I can't explain the exact science behind it, but it has to do with alignment of image on internal lenses in relation to head placement and target distance.
It's not as important on hunting large game as it is small animals or targets. A rifle that is shooting 1/2 inch benchrest isn't very good, and the rifle may be capable of under 1/4 with a different scope or more consistent head placement. It's easy to test if you have an adjustable objective and set your rifle in sandbags. The crosshairs will move around the bullseye as you move your head. It happens in lower power scopes, but not as much, and it isn't as obvious, so they are just factory set for the distance they think will be most useful.


----------



## gunattic (Jan 9, 2005)

a good trick to eliminating parallax in a scope that doesn't have an adjustable objective is to back away from the scope so that the field of view becomes very small.. it's easier then to center the cross hairs in the small field of view and you can tell very easily if your head is not positioned the same each time... this can really help if you're trying to bench a rifle with a somewhat lousy bench scope.


----------



## farmerj (Jun 19, 2004)

google is such a wonderful thing.

Best explanation I can find without spending a lot of time on it. Complete with pictures for the crayon challenged...
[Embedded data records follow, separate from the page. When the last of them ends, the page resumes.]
-- ==== Sys2Proof/Machine/PacketEnd.lean ====
section
/-! DEFINITION. The meanings of PACKET_END, GAP_SKIP and HALTED (spec/42_framer.md R172 to R174). -/

namespace Sys2Proof.Machine

/-- PACKET_END.GAP: emit PEBIT and go to skip the gap, which is not consumed yet
(42_framer.md R172). -/
def execPacketEndGap (s : State) : StepResult :=
  whenReady (supplyOne s) s fun e =>
    let s1 := emit (bareFrame .pebit s.cur e) s
    .next (goto St.gapSkip { s1 with pcnt := 0 })

/-- PACKET_END.ONE: emit PEBIT, consume the peeked ONE and count it as the next packet's first
preamble half-bit (42_framer.md R172, 90_conflicts.md C8). -/
def execPacketEndOne (s : State) : StepResult :=
  whenReady (supplyOne s) s fun e =>
    let s1 := (consume e (emit (bareFrame .pebit s.cur e) s)).2
    .next { toHunt 1 s1 with pstart := s.cur }

/-- PACKET_END.ZERO: an error, the interval is not consumed (42_framer.md R172). -/
def execPacketEndZero (s : State) : StepResult :=
  whenReady (supplyOne s) s fun e => .next (raiseError .unexpectedZero s.cur e s)

/-- PACKET_END.ERROR: an error, the interval is not consumed (42_framer.md R172). -/
def execPacketEndError (s : State) : StepResult :=
  whenReady (supplyOne s) s fun e => .next (raiseError .halfBitError s.cur e s)

/-- GAP_SKIP.GAP: consume one gap interval, Consume's result ignored (42_framer.md R173). -/
def execGapSkipGap (s : State) : StepResult :=
  whenReady (supplyOne s) s fun e => .next (consume e s).2

/-- GAP_SKIP.ONE: the skip ends, the interval is left for HUNT (42_framer.md R173). -/
def execGapSkipOne (s : State) : StepResult :=
  whenReady (supplyOne s) s fun _ => .next (toHunt 0 s)

/-- GAP_SKIP.ZERO: the skip ends, the interval is left for HUNT (42_framer.md R173). -/
def execGapSkipZero (s : State) : StepResult :=
  whenReady (supplyOne s) s fun _ => .next (toHunt 0 s)

/-- GAP_SKIP.ERROR: the skip ends, the interval is left for HUNT (42_framer.md R173). -/
def execGapSkipError (s : State) : StepResult :=
  whenReady (supplyOne s) s fun _ => .next (toHunt 0 s)

/-- HALTED: the block has no step, so the state is unchanged (42_framer.md R174; log entry 1). -/
def execHalted (s : State) : StepResult := .next s

end Sys2Proof.Machine
end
Plainsman, you are so right on the money with your last post.

http://www.6mmbr.com/parallax.html


----------



## Savage260 (Oct 21, 2007)

Thanks for the great info every one!! I learned a heck of a lot in the few short minutes it took to read through this. I guess there is a lot more to it than just clearing up a fuzzy image.

That side focus really helped this summer on my first PD shoot. All the prone shooting would have made it tough to adjust with an AO type scope. I don't think I will be buying any that don't have the SF from now on.


----------



## Mikedgates (Nov 22, 2008)

Great info I learned some stuff. looking for ward for my new scope


----------